_WHAT IS EXPECTED_.
Find the lines of data that contain the string "Refusal", then list them.

(Records excerpted from a collection)
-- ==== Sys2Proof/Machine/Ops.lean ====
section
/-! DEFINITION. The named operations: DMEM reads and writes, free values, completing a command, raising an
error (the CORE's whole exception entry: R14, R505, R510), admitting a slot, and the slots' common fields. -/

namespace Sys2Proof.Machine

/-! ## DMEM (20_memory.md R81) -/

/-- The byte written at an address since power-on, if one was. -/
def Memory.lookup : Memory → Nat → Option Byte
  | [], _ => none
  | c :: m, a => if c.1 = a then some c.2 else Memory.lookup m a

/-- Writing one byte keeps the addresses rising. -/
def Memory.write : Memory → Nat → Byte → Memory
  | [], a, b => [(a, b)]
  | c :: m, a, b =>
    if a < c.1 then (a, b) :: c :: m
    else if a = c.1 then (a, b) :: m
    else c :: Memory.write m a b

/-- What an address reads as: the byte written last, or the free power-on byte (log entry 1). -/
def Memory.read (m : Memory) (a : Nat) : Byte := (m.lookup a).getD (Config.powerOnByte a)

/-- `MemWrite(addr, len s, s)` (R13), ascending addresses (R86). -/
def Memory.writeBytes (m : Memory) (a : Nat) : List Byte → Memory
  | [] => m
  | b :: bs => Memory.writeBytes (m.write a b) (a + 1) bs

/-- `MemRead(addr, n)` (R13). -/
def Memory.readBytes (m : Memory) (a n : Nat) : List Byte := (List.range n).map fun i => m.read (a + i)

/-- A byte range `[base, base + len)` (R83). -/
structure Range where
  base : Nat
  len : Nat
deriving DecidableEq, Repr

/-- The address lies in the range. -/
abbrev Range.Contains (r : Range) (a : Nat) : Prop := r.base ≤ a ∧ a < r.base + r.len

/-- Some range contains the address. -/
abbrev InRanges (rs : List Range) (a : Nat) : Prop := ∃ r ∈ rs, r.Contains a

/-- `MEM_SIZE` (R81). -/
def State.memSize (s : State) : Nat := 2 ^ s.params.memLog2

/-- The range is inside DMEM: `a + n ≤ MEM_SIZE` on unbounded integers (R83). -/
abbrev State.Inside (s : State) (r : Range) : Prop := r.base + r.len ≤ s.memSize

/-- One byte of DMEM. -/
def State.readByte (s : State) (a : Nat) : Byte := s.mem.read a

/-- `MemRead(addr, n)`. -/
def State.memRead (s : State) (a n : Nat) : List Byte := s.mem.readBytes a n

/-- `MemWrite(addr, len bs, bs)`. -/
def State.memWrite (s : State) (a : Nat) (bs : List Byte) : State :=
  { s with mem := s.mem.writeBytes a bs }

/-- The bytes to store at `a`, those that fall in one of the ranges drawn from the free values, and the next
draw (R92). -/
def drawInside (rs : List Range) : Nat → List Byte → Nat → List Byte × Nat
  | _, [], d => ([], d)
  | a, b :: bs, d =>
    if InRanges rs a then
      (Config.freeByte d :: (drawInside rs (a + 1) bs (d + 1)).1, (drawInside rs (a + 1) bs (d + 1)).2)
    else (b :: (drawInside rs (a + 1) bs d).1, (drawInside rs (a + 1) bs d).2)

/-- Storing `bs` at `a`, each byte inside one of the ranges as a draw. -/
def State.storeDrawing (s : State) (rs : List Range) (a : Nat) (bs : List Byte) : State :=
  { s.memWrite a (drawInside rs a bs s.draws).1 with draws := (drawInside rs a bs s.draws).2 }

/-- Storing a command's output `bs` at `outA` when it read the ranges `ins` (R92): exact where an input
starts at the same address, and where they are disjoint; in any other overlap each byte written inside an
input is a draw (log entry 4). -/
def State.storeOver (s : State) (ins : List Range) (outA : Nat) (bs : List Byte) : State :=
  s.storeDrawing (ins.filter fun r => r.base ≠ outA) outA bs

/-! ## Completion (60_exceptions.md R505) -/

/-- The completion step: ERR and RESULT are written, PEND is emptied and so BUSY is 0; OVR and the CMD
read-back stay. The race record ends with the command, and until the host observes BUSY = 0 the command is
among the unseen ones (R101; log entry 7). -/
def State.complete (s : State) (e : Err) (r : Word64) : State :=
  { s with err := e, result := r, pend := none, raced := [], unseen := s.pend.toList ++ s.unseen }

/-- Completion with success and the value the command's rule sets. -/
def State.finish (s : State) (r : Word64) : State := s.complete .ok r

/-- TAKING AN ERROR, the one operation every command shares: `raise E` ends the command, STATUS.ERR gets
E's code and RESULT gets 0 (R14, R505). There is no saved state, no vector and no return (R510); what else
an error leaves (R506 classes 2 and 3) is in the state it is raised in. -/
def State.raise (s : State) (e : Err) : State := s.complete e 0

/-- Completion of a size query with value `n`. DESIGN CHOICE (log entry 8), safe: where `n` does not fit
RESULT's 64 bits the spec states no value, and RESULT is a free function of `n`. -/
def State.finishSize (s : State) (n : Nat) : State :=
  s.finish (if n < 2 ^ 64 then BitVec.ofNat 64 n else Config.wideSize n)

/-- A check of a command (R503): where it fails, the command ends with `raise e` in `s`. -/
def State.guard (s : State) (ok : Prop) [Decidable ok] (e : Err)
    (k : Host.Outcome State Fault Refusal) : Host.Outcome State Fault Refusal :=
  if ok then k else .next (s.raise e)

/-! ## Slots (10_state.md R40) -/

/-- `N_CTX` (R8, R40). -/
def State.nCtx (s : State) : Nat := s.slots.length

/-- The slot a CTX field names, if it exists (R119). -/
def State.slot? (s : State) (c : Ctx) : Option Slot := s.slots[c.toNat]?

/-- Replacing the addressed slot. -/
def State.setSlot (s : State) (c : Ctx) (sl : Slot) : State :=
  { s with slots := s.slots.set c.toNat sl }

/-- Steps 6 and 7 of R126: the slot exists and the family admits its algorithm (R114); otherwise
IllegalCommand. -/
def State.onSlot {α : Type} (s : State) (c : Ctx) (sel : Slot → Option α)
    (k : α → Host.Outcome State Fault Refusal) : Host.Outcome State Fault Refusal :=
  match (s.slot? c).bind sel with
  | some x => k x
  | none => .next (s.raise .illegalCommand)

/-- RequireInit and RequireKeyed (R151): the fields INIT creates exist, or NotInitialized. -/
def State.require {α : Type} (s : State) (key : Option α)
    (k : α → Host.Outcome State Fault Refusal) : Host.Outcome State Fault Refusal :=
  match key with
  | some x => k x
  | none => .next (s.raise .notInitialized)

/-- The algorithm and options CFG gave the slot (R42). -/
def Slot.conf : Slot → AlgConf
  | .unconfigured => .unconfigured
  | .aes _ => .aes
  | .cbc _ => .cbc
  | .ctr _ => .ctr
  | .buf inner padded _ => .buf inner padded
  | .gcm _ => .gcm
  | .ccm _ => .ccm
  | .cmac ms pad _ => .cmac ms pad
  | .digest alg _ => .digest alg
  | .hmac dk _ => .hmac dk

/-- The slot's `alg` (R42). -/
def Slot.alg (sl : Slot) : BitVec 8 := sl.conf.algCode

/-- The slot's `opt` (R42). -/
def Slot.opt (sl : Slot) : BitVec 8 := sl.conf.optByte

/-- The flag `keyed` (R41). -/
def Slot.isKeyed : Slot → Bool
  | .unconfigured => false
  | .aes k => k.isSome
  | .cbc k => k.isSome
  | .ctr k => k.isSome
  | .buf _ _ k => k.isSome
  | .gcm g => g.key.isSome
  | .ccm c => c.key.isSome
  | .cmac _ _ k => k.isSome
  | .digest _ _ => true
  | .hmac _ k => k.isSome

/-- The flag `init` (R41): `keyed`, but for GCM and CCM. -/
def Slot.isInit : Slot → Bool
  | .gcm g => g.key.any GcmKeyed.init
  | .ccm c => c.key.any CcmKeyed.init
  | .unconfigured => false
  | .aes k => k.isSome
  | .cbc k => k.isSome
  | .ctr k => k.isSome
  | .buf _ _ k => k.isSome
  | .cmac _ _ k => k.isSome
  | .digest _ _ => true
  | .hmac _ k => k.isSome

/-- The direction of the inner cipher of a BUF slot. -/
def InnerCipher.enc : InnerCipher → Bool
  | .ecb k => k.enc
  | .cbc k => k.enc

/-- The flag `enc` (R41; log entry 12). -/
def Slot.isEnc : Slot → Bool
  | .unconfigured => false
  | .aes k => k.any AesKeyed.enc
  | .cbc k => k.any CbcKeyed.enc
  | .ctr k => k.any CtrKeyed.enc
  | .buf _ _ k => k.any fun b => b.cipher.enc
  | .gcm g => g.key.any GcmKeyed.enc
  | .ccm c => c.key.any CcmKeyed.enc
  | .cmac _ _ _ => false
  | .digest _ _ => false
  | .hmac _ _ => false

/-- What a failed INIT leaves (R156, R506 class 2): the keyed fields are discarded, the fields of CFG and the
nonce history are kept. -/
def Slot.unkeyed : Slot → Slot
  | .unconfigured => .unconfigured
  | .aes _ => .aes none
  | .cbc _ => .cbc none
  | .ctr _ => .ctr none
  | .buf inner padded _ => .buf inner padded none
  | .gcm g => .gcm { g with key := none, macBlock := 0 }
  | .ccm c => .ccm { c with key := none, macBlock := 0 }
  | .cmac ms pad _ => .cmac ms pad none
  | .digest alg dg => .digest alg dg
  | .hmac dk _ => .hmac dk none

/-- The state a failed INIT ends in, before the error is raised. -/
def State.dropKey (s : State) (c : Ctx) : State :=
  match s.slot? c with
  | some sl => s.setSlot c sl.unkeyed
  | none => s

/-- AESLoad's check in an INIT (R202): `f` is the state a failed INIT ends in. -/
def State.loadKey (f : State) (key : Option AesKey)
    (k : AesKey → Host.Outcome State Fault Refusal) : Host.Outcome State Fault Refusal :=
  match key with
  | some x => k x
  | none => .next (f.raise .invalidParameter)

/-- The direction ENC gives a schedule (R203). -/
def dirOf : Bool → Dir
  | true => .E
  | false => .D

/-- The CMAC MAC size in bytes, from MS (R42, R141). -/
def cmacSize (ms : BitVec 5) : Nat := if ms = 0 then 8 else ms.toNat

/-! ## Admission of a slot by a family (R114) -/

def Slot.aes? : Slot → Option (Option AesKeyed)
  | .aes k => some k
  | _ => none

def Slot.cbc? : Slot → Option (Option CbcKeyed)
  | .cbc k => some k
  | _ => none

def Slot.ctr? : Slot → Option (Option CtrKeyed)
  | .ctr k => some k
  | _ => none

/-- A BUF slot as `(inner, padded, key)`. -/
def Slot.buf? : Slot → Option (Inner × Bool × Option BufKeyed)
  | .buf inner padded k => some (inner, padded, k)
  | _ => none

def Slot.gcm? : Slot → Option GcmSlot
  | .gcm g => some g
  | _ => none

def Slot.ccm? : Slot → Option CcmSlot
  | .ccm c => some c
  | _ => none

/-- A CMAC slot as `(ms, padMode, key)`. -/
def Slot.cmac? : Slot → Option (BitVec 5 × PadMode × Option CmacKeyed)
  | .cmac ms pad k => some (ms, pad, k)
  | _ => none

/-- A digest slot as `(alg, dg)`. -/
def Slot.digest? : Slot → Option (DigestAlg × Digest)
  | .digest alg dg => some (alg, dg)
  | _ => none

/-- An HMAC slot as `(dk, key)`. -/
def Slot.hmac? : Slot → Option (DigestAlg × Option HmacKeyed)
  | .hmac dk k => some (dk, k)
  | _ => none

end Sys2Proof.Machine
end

_ANSWER SECTION_.
    (k : Host.Outcome State Fault Refusal) : Host.Outcome State Fault Refusal :=
    (k : α → Host.Outcome State Fault Refusal) : Host.Outcome State Fault Refusal :=
    (k : α → Host.Outcome State Fault Refusal) : Host.Outcome State Fault Refusal :=
    (k : AesKey → Host.Outcome State Fault Refusal) : Host.Outcome State Fault Refusal :=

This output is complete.